The integration of digital health screening tools and algorithmic underwriting models has fundamentally changed how life and health carriers assess risk. Historically, insurance underwriting relied on closed systems including direct applicant disclosures, internal actuarial tables, and standardized paramedical exams conducted by trusted medical professionals. Today, the process is increasingly API-driven, drawing on vast external data lakes, contactless facial scans, and remote digital health questionnaires. Chief medical officers and compliance leaders are relying on external data providers to accelerate application cycles and improve decision accuracy. However, this reliance introduces complex regulatory vulnerabilities. State departments of insurance and federal regulators have established that while a carrier can outsource its technological capabilities, it cannot outsource its compliance liability. Establishing rigorous insurance third-party vendor oversight is no longer an administrative exercise; it is a core function of enterprise risk management. As carriers integrate predictive models and health data platforms, they must implement systematic frameworks to audit, monitor, and validate external partners against evolving regulatory expectations.
"With 84% of surveyed health carriers now deploying artificial intelligence or machine learning in their underwriting workflows, regulatory focus has shifted from internal model governance to the systemic vulnerabilities introduced by external technology partners.

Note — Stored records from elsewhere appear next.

theorem doCamCommit_keeps {m : Nat} {s0 s : State} {x1} (hm : 72057594037927936 ||| m = m) (h : Keeps m s0 s) : Keeps m s0 (doCamCommit x1 s) := by
  unfold doCamCommit
  repeat' first
    | (with_reducible assumption)
    | (exact Sub.trans hm rfl)
    | (intro _)
    | (with_reducible exact rfl)
    | (with_reducible apply wrb_keeps)
    | (with_reducible apply id_keeps)
    | (with_reducible refine Keeps.eq2 ‹_› ?_)
    | (with_reducible refine Keeps.eq3 ‹_› ?_)
    | split
    | (dsimp only)
    | (exact rfl)

theorem bindCtx_keeps {m : Nat} {s0 s : State} {x1 x2} (hm : 72057619807862836 ||| m = m) (h : Keeps m s0 s) : Keeps m s0 (bindCtx x1 x2 s) := by
  unfold bindCtx
  repeat' first
    | (with_reducible assumption)
    | (exact Sub.trans hm rfl)
    | (intro _)
    | (extract_lets +onlyGivenNames s1; first | (refine Keeps.cut (t := s1) ?_ ?_; rotate_left; intro hs1; clear_value s1; rotate_right; subst s1) | (refine Keeps.cut2 (t := s1) ?_ ?_; rotate_left; intro hs1; clear_value s1; rotate_right; subst s1) | (refine Keeps.cut3 (t := s1) ?_ ?_; rotate_left; intro hs1; clear_value s1; rotate_right; subst s1) | (refine Keeps.cut1 (t := s1) ?_ ?_; rotate_left; intro hs1; clear_value s1; rotate_right; subst s1) | clear_value s1 | (have hm := s1; clear hm))
    | (with_reducible exact rfl)
    | (with_reducible apply wr_keeps)
    | (with_reducible apply camRefReset_keeps)
    | (with_reducible apply id_keeps)
    | (with_reducible refine Keeps.eq2 ‹_› ?_)
    | (with_reducible refine Keeps.eq3 ‹_› ?_)
    | split
    | (dsimp only)
    | (exact rfl)

theorem doCamCtxEnable_keeps {m : Nat} {s0 s : State} {x1 x2} (hm : 72057619807862836 ||| m = m) (h : Keeps m s0 s) : Keeps m s0 (doCamCtxEnable x1 x2 s) := by
  unfold doCamCtxEnable
  repeat' first
    | (with_reducible assumption)
    | (exact Sub.trans hm rfl)
    | (intro _)
    | (extract_lets +onlyGivenNames s1; first | (refine Keeps.cut (t := s1) ?_ ?_; rotate_left; intro hs1; clear_value s1; rotate_right; subst s1) | (refine Keeps.cut2 (t := s1) ?_ ?_; rotate_left; intro hs1; clear_value s1; rotate_right; subst s1) | (refine Keeps.cut3 (t := s1) ?_ ?_; rotate_left; intro hs1; clear_value s1; rotate_right; subst s1) | (refine Keeps.cut1 (t := s1) ?_ ?_; rotate_left; intro hs1; clear_value s1; rotate_right; subst s1) | clear_value s1 | (have hm := s1; clear hm))
    | (with_reducible exact rfl)
    | (with_reducible apply bindCtx_keeps)
    | (with_reducible apply showCam_keeps)
    | (with_reducible apply camRefReset_keeps)
    | (with_reducible apply wrf_keeps)
    | (with_reducible apply wrb_keeps)
    | (with_reducible apply id_keeps)
    | (with_reducible refine Keeps.eq2 ‹_› ?_)
    | (with_reducible refine Keeps.eq3 ‹_› ?_)
    | split
    | (dsimp only)
    | (exact rfl)

theorem doCamCtxDisable_keeps {m : Nat} {s0 s : State} {x1} (hm : 72646958040355516 ||| m = m) (h : Keeps m s0 s) : Keeps m s0 (doCamCtxDisable x1 s) := by
  unfold doCamCtxDisable
  repeat' first
    | (with_reducible assumption)
    | (with_reducible exact id)
    | (exact in_mask hm rfl)
    | (with_reducible exact fun _ => rfl)
    | (exact Sub.trans hm rfl)
    | (intro _)
    | (extract_lets +onlyGivenNames s1; first | (refine Keeps.cut (t := s1) ?_ ?_; rotate_left; intro hs1; clear_value s1; rotate_right; subst s1) | (refine Keeps.cut2 (t := s1) ?_ ?_; rotate_left; intro hs1; clear_value s1; rotate_right; subst s1) | (refine Keeps.cut3 (t := s1) ?_ ?_; rotate_left; intro hs1; clear_value s1; rotate_right; subst s1) | (refine Keeps.cut1 (t := s1) ?_ ?_; rotate_left; intro hs1; clear_value s1; rotate_right; subst s1) | clear_value s1 | (have hm := s1; clear hm))
    | (with_reducible exact rfl)
    | (with_reducible apply wrb_keeps)
    | (with_reducible apply endCamFrame_keeps)
    | (with_reducible apply wrf_keeps)
    | (with_reducible apply discardChanges_keeps)
    | (with_reducible apply modCam_keeps)
    | (with_reducible apply showCam_keeps)
    | (with_reducible apply id_keeps)
    | (with_reducible refine Keeps.eq2 ‹_› ?_)
    | (with_reducible refine Keeps.eq3 ‹_› ?_)
    | split
    | (with_reducible apply Keeps.upd)
    | (dsimp only)
    | (exact rfl)

theorem doCamBufferRelease_keeps {m : Nat} {s0 s : State} {x1 x2} (hm : 72057594038059008 ||| m = m) (h : Keeps m s0 s) : Keeps m s0 (doCamBufferRelease x1 x2 s) := by
  unfold doCamBufferRelease
  repeat' first
    | (with_reducible assumption)
    | (with_reducible exact id)
    | (exact in_mask hm rfl)
    | (with_reducible exact fun _ => rfl)
    | (exact Sub.trans hm rfl)
    | (intro _)
    | (extract_lets +onlyGivenNames s1; first | (refine Keeps.cut (t := s1) ?_ ?_; rotate_left; intro hs1; clear_value s1; rotate_right; subst s1) | (refine Keeps.cut2 (t := s1) ?_ ?_; rotate_left; intro hs1; clear_value s1; rotate_right; subst s1) | (refine Keeps.cut3 (t := s1) ?_ ?_; rotate_left; intro hs1; clear_value s1; rotate_right; subst s1) | (refine Keeps.cut1 (t := s1) ?_ ?_; rotate_left; intro hs1; clear_value s1; rotate_right; subst s1) | clear_value s1 | (have hm := s1; clear hm))
    | (with_reducible exact rfl)
    | (with_reducible apply showCtx_keeps)
    | (with_reducible apply modCtx_keeps)
    | (with_reducible apply id_keeps)
    | (with_reducible refine Keeps.eq2 ‹_› ?_)
    | (with_reducible refine Keeps.eq3 ‹_› ?_)
    | split
    | (with_reducible apply Keeps.upd)
    | (dsimp only)
    | (exact rfl)

theorem doCamPwrCtrlWrite_keeps {m : Nat} {s0 s : State} {x1} (hm : 72057594037927936 ||| m = m) (h : Keeps m s0 s) : Keeps m s0 (doCamPwrCtrlWrite x1 s) := by
  unfold doCamPwrCtrlWrite
  repeat' first
    | (with_reducible assumption)
    | (exact Sub.trans hm rfl)
    | (intro _)
    | (extract_lets +onlyGivenNames s1; first | (refine Keeps.cut (t := s1) ?_ ?_; rotate_left; intro hs1; clear_value s1; rotate_right; subst s1) | (refine Keeps.cut2 (t := s1) ?_ ?_; rotate_left; intro hs1; clear_value s1; rotate_right; subst s1) | (refine Keeps.cut3 (t := s1) ?_ ?_; rotate_left; intro hs1; clear_value s1; rotate_right; subst s1) | (refine Keeps.cut1 (t := s1) ?_ ?_; rotate_left; intro hs1; clear_value s1; rotate_right; subst s1) | clear_value s1 | (have hm := s1; clear hm))
    | (with_reducible exact rfl)
    | (with_reducible apply camPower_keeps)
    | (with_reducible apply wrf_keeps)
    | (with_reducible apply wr_keeps)
    | (with_reducible apply id_keeps)
    | (with_reducible refine Keeps.eq2 ‹_› ?_)
    | (with_reducible refine Keeps.eq3 ‹_› ?_)
    | split
    | (dsimp only)
    | (exact rfl)

theorem doCamPowerFault_keeps {m : Nat} {s0 s : State} {x1 x2 x3} (hm : 72057619807731764 ||| m = m) (h : Keeps m s0 s) : Keeps m s0 (doCamPowerFault x1 x2 x3 s) := by
  unfold doCamPowerFault
  repeat' first
    | (with_reducible assumption)
    | (exact Sub.trans hm rfl)
    | (intro _)
    | (with_reducible exact rfl)
    | (with_reducible apply postEvent_keeps)
    | (with_reducible apply camPower_keeps)
    | (with_reducible apply wrb_keeps)
    | (with_reducible apply id_keeps)
    | (with_reducible refine Keeps.eq2 ‹_› ?_)
    | (with_reducible refine Keeps.eq3 ‹_› ?_)
    | split
    | (dsimp only)
    | (exact rfl)

theorem camProgramDone_keeps {m : Nat} {s0 s : State} {x1 x2 x3} (hm : 72057619807862836 ||| m = m) (h : Keeps m s0 s) : Keeps m s0 (camProgramDone x1 x2 x3 s) := by
  unfold camProgramDone
  repeat' first
    | (with_reducible assumption)
    | (with_reducible exact id)
    | (exact in_mask hm rfl)
    | (with_reducible exact fun _ => rfl)
    | (exact Sub.trans hm rfl)
    | (intro _)
    | (extract_lets +onlyGivenNames s1; first | (refine Keeps.cut (t := s1) ?_ ?_; rotate_left; intro hs1; clear_value s1; rotate_right; subst s1) | (refine Keeps.cut2 (t := s1) ?_ ?_; rotate_left; intro hs1; clear_value s1; rotate_right; subst s1) | (refine Keeps.cut3 (t := s1) ?_ ?_; rotate_left; intro hs1; clear_value s1; rotate_right; subst s1) | (refine Keeps.cut1 (t := s1) ?_ ?_; rotate_left; intro hs1; clear_value s1; rotate_right; subst s1) | clear_value s1 | (have hm := s1; clear hm))
    | (with_reducible exact rfl)
    | (with_reducible apply finish_keeps)
    | (with_reducible apply queueChange_keeps)
    | (with_reducible apply id_keeps)
    | (with_reducible refine Keeps.eq2 ‹_› ?_)
    | (with_reducible refine Keeps.eq3 ‹_› ?_)
    | split
    | (with_reducible apply Keeps.upd)
    | (dsimp only)
    | (exact rfl)

theorem doCamProgram_keeps {m : Nat} {s0 s : State} {x1 x2} (hm : 25769803828 ||| m = m) (h : Keeps m s0 s) : Keeps m s0 (doCamProgram x1 x2 s) := by
  unfold doCamProgram
  repeat' first
    | (with_reducible assumption)
    | (exact Sub.trans hm rfl)
    | (intro _)
    | (extract_lets +onlyGivenNames s1; first | (refine Keeps.cut (t := s1) ?_ ?_; rotate_left; intro hs1; clear_value s1; rotate_right; subst s1) | (refine Keeps.cut2 (t := s1) ?_ ?_; rotate_left; intro hs1; clear_value s1; rotate_right; subst s1) | (refine Keeps.cut3 (t := s1) ?_ ?_; rotate_left; intro hs1; clear_value s1; rotate_right; subst s1) | (refine Keeps.cut1 (t := s1) ?_ ?_; rotate_left; intro hs1; clear_value s1; rotate_right; subst s1) | clear_value s1 | (have hm := s1; clear hm))
    | (with_reducible exact rfl)
    | (with_reducible apply readDesc_keeps)
    | (with_reducible apply finish_keeps)
    | (with_reducible apply startXfer_keeps)
    | (with_reducible apply id_keeps)
    | (with_reducible refine Keeps.eq2 ‹_› ?_)
    | (with_reducible refine Keeps.eq3 ‹_› ?_)
    | split
    | (dsimp only)
    | (exact rfl)

end Sys2Proof.Laws
end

The global vendor risk management market, driven heavily by financial services and insurance compliance demands, is projected to reach $45.3 billion by 2034." "Fortune Business Insights and Industry Adoption Analysis", Fortune Business Insights (2024)
Navigating insurance third-party vendor oversight
For reinsurance medical directors and underwriting compliance teams, evaluating an insurtech partner requires moving beyond standard procurement checklists. Regulatory bodies, led by the National Association of Insurance Commissioners (NAIC), have developed specific models to address the risks of external data partnerships. The NAIC Third-Party Risk Management Model Act (Model 720) and the Insurance Data Security Model Law (Model 668) form the foundation of how carriers are expected to govern their vendor relationships.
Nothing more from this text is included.